The pilots behind the robot navy

The machines that are fighting the Gulf of Mexico oil leak have been compared to platoons of Supermen: They work 5,000 feet beneath the surface of the sea, amid pressures that would crush a human. They’re built to capture 3-D video of the scene around the gushing well and send it up topside. They can detect objects hundreds of feet away using sonar. They can turn bolts, saw off broken pipe, hook up hoses and carry around equipment weighing hundreds of pounds.

But they’re just machines.

Those dozens of machines would be useless without the hundreds of humans controlling their every move from a mile away. And if you want to stay on their good side, you’ll call those machines “remotely operated vehicles,” or ROVs – not underwater robots.

“To me, as an ROV person, the term ‘underwater robot’ does conjure up a certain image,” said James McLauchlan, a Briton living in Portugal who has 25 years of experience in the offshore subsea construction industry under his belt. “I tend to think of something with a head, two legs and two arms … something that’s down there trying to make its own decisions, trying to make the best of a difficult job.”

The way McLauchlan sees it, the ROV is just a tool – a multimillion-dollar, high-tech tool, to be sure, but nevertheless a tool that’s being manipulated by flesh-and-blood professionals, via a local control center on the vessel or rig above, to help save the world from an environmental disaster.

McLauchlan isn’t involved in the BP subsea operation, but he keeps close tabs on it in his role as the head of ROV World, a website that serves as an online watering hole for the ROV community. His company also supplies subsea technology and performs underwater inspections for offshore operations. A veteran of the British Army’s Royal Engineers, McLauchlan spent 10 years as a commercial bell diver for the oil and gas industry, and for most of the past 15 years he’s been a shift operation supervisor for offshore ROV construction projects.

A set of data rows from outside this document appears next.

-- ==== Sys2Proof/Tests/Slice0.lean ====
section
/-! SUPPORT. Small tests: words of the encoding tables, refused terms, single steps, and for every statement a state that meets its
hypotheses. Expected results come from the spec's tables and rules. -/
namespace Sys2Proof.Tests
open Sys2Proof Sys2Proof.Machine

/-- A task in slot 1 of core 0 with s1 = 7, s2 = 9, s3 = 2^64 - 1 and s4 = 64, at its turn of cycle 17. -/
def demoTask : Task := { pc := 0x1000, regs := [(1, 7), (2, 9), (3, -1), (4, 64)] }
def demo : State := { State.reset with cycle := 17, cur := 1, slots := [(1, { st := .ready, task := demoTask })] }
def demoT (f : Task → Task) : State := demo.setMy f
def demoS (f : Slot → Slot) : State := demo.setMySlot f
def demoM (m : Msg) : State := { demo with msg := m }
def demoTk : Tk := { pos := 1, serial := 0 }
def demoParked (w : Wait) (m : Msg) : State := { demo.park 1 w with msg := m }

/-- The next state, if there is one. -/
def nextOf (o : Host.Outcome State Fault Refusal) : State := match o with | .next s => s | _ => State.reset
/-- The words of sources that a fetch gives. -/
def wordsOf (f : Fetched) : List Word := match f with | .ok l _ => l | _ => []
/-- The state in which the next thing due is served. -/
def serve (s : State) : State := match s.agenda with | x :: l => nextOf (exec x.ev { s with cycle := x.due, agenda := l, msg := x.msg }) | [] => s

/-- Major 0x01: words written from the fields of the encoding tables (03_encoding.md). -/
theorem test_decode_major_01 : [
    0x04642800, 0x04642810, 0x04642820, 0x04642830, 0x04642840, 0x04642850, 0x04642880, 0x04642890, 0x046428A0,
    0x04642900, 0x04642910, 0x04642920, 0x04642930, 0x04642940, 0x04642950, 0x04642980, 0x04640200, 0x04640210,
    0x04640220, 0x04640230, 0x04640280, 0x04640290, 0x046402A0, 0x046402C0, 0x046402D0, 0x046402E0].map (decodeTableWord 32) = [
    some (.add 3 4 5), some (.sub 3 4 5), some (.and 3 4 5), some (.or 3 4 5), some (.xor 3 4 5), some (.andn 3 4 5),
    some (.sll 3 4 5), some (.srl 3 4 5), some (.sra 3 4 5), some (.min 3 4 5), some (.max 3 4 5), some (.minu 3 4 5),
    some (.maxu 3 4 5), some (.slt 3 4 5), some (.sltu 3 4 5), some (.cmov 3 4 5), some (.clz 3 4), some (.ctz 3 4),
    some (.popc 3 4), some (.bswap 3 4), some (.sextB 3 4), some (.sextH 3 4), some (.sextW 3 4), some (.zextB 3 4),
    some (.zextH 3 4), some (.zextW 3 4)] := by decide

/-- Major 0x02: words written from the fields of the encoding tables (03_encoding.md). -/
theorem test_decode_major_02 : [
    0x08640002].map (decodeTableWord 32) = [
    some (.addi 3 4 2)] := by decide

/-- Major 0x03: words written from the fields of the encoding tables (03_encoding.md). -/
theorem test_decode_major_03 : [
    0x0C640002].map (decodeTableWord 32) = [
    some (.andi 3 4 2)] := by decide

/-- Major 0x04: words written from the fields of the encoding tables (03_encoding.md). -/
theorem test_decode_major_04 : [
    0x10640002].map (decodeTableWord 32) = [
    some (.ori 3 4 2)] := by decide

/-- Major 0x05: words written from the fields of the encoding tables (03_encoding.md). -/
theorem test_decode_major_05 : [
    0x14640002].map (decodeTableWord 32) = [
    some (.xori 3 4 2)] := by decide

/-- Major 0x06: words written from the fields of the encoding tables (03_encoding.md). -/
theorem test_decode_major_06 : [
    0x18640002].map (decodeTableWord 32) = [
    some (.slti 3 4 2)] := by decide

/-- Major 0x07: words written from the fields of the encoding tables (03_encoding.md). -/
theorem test_decode_major_07 : [
    0x1C640002].map (decodeTableWord 32) = [
    some (.sltiu 3 4 2)] := by decide

/-- Major 0x08: words written from the fields of the encoding tables (03_encoding.md). -/
theorem test_decode_major_08 : [
    0x20640002, 0x20644002, 0x20648002].map (decodeTableWord 32) = [
    some (.slli 3 4 2), some (.srli 3 4 2), some (.srai 3 4 2)] := by decide

/-- Major 0x09: words written from the fields of the encoding tables (03_encoding.md). -/
theorem test_decode_major_09 : [
    0x24600002].map (decodeTableWord 32) = [
    some (.lui 3 2)] := by decide

/-- Major 0x0A: words written from the fields of the encoding tables (03_encoding.md). -/
theorem test_decode_major_0A : [
    0x28600002].map (decodeTableWord 32) = [
    some (.addpc 3 2)] := by decide

/-- Major 0x0B: words written from the fields of the encoding tables (03_encoding.md). -/
theorem test_decode_major_0B : [
    0x2C640082, 0x2C644082, 0x2C649940].map (decodeTableWord 32) = [
    some (.bfx 3 4 2 2), some (.bfi 3 4 2 2), some (.addx 3 4 3 5)] := by decide

/-- Major 0x0C: words written from the fields of the encoding tables (03_encoding.md). -/
theorem test_decode_major_0C : [
    0x30642800, 0x30642810, 0x30642820, 0x30642830, 0x30642882, 0x30642892, 0x306428A2, 0x306428B2].map (decodeTableWord 32) = [
    some (.mul 3 4 5), some (.mulh 3 4 5), some (.mulhu 3 4 5), some (.madd 3 4 5), some (.div 3 4 5 2),
    some (.divu 3 4 5 2), some (.rem 3 4 5 2), some (.remu 3 4 5 2)] := by decide

/-- Major 0x0D: words written from the fields of the encoding tables (03_encoding.md). -/
theorem test_decode_major_0D : [
    0x34642B80, 0x34642B90, 0x34642BA0, 0x34642BB0, 0x34642BC2, 0x346403D2, 0x346423D0, 0x346428E0, 0x346429E0,
    0x34642AF0].map (decodeTableWord 32) = [
    some (.fadd 3 4 5 3 1), some (.fsub 3 4 5 3 1), some (.fmul 3 4 5 3 1), some (.ffma 3 4 5 3 1),
    some (.fdiv 3 4 5 3 1 2), some (.fsqrt 3 4 3 1 2), some (.fcvt 3 4 4 3 1), some (.fmin 3 4 5 1),
    some (.fmax 3 4 5 1), some (.fcmp 3 4 5 2 1)] := by decide

/-- Major 0x10: words written from the fields of the encoding tables (03_encoding.md). -/
theorem test_decode_major_10 : [
    0x40850155].map (decodeTableWord 32) = [
    some (.beq 4 5 341)] := by decide

/-- Major 0x11: words written from the fields of the encoding tables (03_encoding.md). -/
theorem test_decode_major_11 : [
    0x44850155].map (decodeTableWord 32) = [
    some (.bne 4 5 341)] := by decide

/-- Major 0x12: words written from the fields of the encoding tables (03_encoding.md). -/
theorem test_decode_major_12 : [
    0x48850155].map (decodeTableWord 32) = [
    some (.blt 4 5 341)] := by decide

/-- Major 0x13: words written from the fields of the encoding tables (03_encoding.md). -/
theorem test_decode_major_13 : [
    0x4C850155].map (decodeTableWord 32) = [
    some (.bge 4 5 341)] := by decide

/-- Major 0x14: words written from the fields of the encoding tables (03_encoding.md). -/
theorem test_decode_major_14 : [
    0x50850155].map (decodeTableWord 32) = [
    some (.bltu 4 5 341)] := by decide

/-- Major 0x15: words written from the fields of the encoding tables (03_encoding.md). -/
theorem test_decode_major_15 : [
    0x54850155].map (decodeTableWord 32) = [
    some (.bgeu 4 5 341)] := by decide

/-- Major 0x16: words written from the fields of the encoding tables (03_encoding.md). -/
theorem test_decode_major_16 : [
    0x58000155].map (decodeTableWord 32) = [
    some (.jmp 341)] := by decide

/-- Major 0x17: words written from the fields of the encoding tables (03_encoding.md). -/
theorem test_decode_major_17 : [
    0x5C000155].map (decodeTableWord 32) = [
    some (.call 341)] := by decide

/-- Major 0x18: words written from the fields of the encoding tables (03_encoding.md). -/
theorem test_decode_major_18 : [
    0x60040000, 0x60040010, 0x60000020].map (decodeTableWord 32) = [
    some (.jr 4), some (.callr 4), some .ret] := by decide

/-- Major 0x19: words written from the fields of the encoding tables (03_encoding.md). -/
theorem test_decode_major_19 : [
    0x64800155].map (decodeTableWord 32) = [
    some (.loop 4 341)] := by decide

/-- Major 0x1A: words written from the fields of the encoding tables (03_encoding.md). -/
theorem test_decode_major_1A : [
    0x68645562].map (decodeTableWord 32) = [
    some (.ld 3 4 341 2 2)] := by decide

/-- Major 0x1B: words written from the fields of the encoding tables (03_encoding.md). -/
theorem test_decode_major_1B : [
    0x6C645562].map (decodeTableWord 32) = [
    some (.lds 3 4 341 2 2)] := by decide

/-- Major 0x1C: words written from the fields of the encoding tables (03_encoding.md). -/
theorem test_decode_major_1C : [
    0x70445560].map (decodeTableWord 32) = [
    some (.st 2 4 341 2)] := by decide

/-- Major 0x1D: words written from the fields of the encoding tables (03_encoding.md). -/
theorem test_decode_major_1D : [
    0x74645573, 0x7444557B].map (decodeTableWord 32) = [
    some (.lda 3 4 341 1 3), some (.stl 2 4 341 1 3)] := by decide

/-- Major 0x1E: words written from the fields of the encoding tables (03_encoding.md). -/
theorem test_decode_major_1E : [
    0x78642A02, 0x78442E00].map (decodeTableWord 32) = [
    some (.ldx 3 4 5 2 2), some (.stx 2 4 5 2)] := by decide

/-- Major 0x1F: words written from the fields of the encoding tables (03_encoding.md). -/
theorem test_decode_major_1F : [
    0x7C445560].map (decodeTableWord 32) = [
    some (.stp 2 4 341 2)] := by decide

/-- Major 0x20: words written from the fields of the encoding tables (03_encoding.md). -/
theorem test_decode_major_20 : [
    0x80645570, 0x80645571, 0x80445572, 0x80445573, 0x80645574, 0x80445575].map (decodeTableWord 32) = [
    some (.ldfe 3 4 341 1), some (.ldf 3 4 341 1), some (.stfe 2 4 341 1), some (.stf 2 4 341 1),
    some (.feq 3 4 341 1), some (.feset 2 4 341 1)] := by decide

/-- Major 0x21: words written from the fields of the encoding tables (03_encoding.md). -/
theorem test_decode_major_21 : [
    0x8464283A, 0x846428BA, 0x8464293A, 0x846429BA, 0x84642A3A, 0x84642ABA, 0x84642B3A, 0x84642BBA, 0x84642C3A,
    0x84642CBA, 0x84642D3A, 0x8464063A, 0x84042EBA].map (decodeTableWord 32) = [
    some (.amoadd 3 4 5 3 2 1), some (.amoand 3 4 5 3 2 1), some (.amoor 3 4 5 3 2 1), some (.amoxor 3 4 5 3 2 1),
    some (.amomin 3 4 5 3 2 1), some (.amomax 3 4 5 3 2 1), some (.amominu 3 4 5 3 2 1), some (.amomaxu 3 4 5 3 2 1),
    some (.amoswap 3 4 5 3 2 1), some (.amocas 3 4 5 3 2 1), some (.amofadd 3 4 5 3 2 1), some (.hold 3 4 3 2 1),
    some (.pass 4 5 3 2 1)] := by decide

/-- Major 0x22: words written from the fields of the encoding tables (03_encoding.md). -/
theorem test_decode_major_22 : [
    0x88000038, 0x880000B0, 0x88000100, 0x880429B0, 0x88042A30, 0x88040280, 0x88040300, 0x88642B80, 0x88040400].map (decodeTableWord 32) = [
    some (.fence 3 2), some (.scfence 3), some .wack, some (.clean 4 5 3), some (.inval 4 5 3), some (.discard 4),
    some (.pref 4), some (.waita 3 4 5), some (.wake 4)] := by decide

/-- Major 0x23: words written from the fields of the encoding tables (03_encoding.md). -/
theorem test_decode_major_23 : [
    0x8C642800, 0x8C642810, 0x8C642820, 0x8C642830, 0x8C640040, 0x8C640050, 0x8C640060].map (decodeTableWord 32) = [
    some (.cdef 3 4 5), some (.cparent 3 4 5), some (.cresize 3 4 5), some (.cbind 3 4 5), some (.cunbind 3 4),
    some (.cquery 3 4), some (.cdrop 3 4)] := by decide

Nowadays, much of the chatter on ROV World focuses on what the workers behind the machines are doing in the Gulf. ROV pilots have been trading news and rumors, pictures and points of view since just after the April 20 oil-rig explosion that sparked the disaster in the Gulf.

As you’d expect, most of the postings see the situation through the eyes of the men behind the joysticks. For example, BP interrupted the collection of thousands of barrels of oil last week because of problems with a line leading up from the leaking well’s containment cap. Coast Guard Adm. Thad Allen, the federal government’s point man on the oil-spill response, said the problem arose because an ROV bumped into the cap – but not all of ROV World’s patrons were buying that explanation.

“Let me guess – Thad Allen again?” one posting read. “Meanwhile, back in the real world, Enterprise had gas alarms and moved off 400 meters, resulting in cap moving 40 meters off the BOP [blowout preventer].”

During our conversation, McLauchlan stressed that the pilots are careful to execute only the commands they are given, under the watchful eyes of supervisors and clients.

“The fact that the well is not good, and that BP has lost control of it, that’s self-evident,” McLauchlan told me. “That doesn’t really detract from subsea operations. … Whether there’s a well that is out of control, or whether a well is in normal operation, we carry out operations as suggested by the client. We provide the eyes and the ears for the client, but at the end of the day, it’s the client who decides what action should be taken.”

McLauchlan estimated that more than 97 percent of the world’s ROV pilot techs are male. For the Gulf of Mexico operation, ROV crews are housed for weeks at a time aboard the dozens of vessels and rigs surrounding the leaking well. Each crew works a 12-hour shift, finishing up with “toolbox time” to brief the crew taking over for the next 12-hour shift. In an on-the-scene report from one of the drillships, The Washington Post’s Joel Achenbach notes that workers can take advantage of workout rooms, foosball tables, video games, TV and Internet during their off hours. But drinking and “horseplay” are not allowed.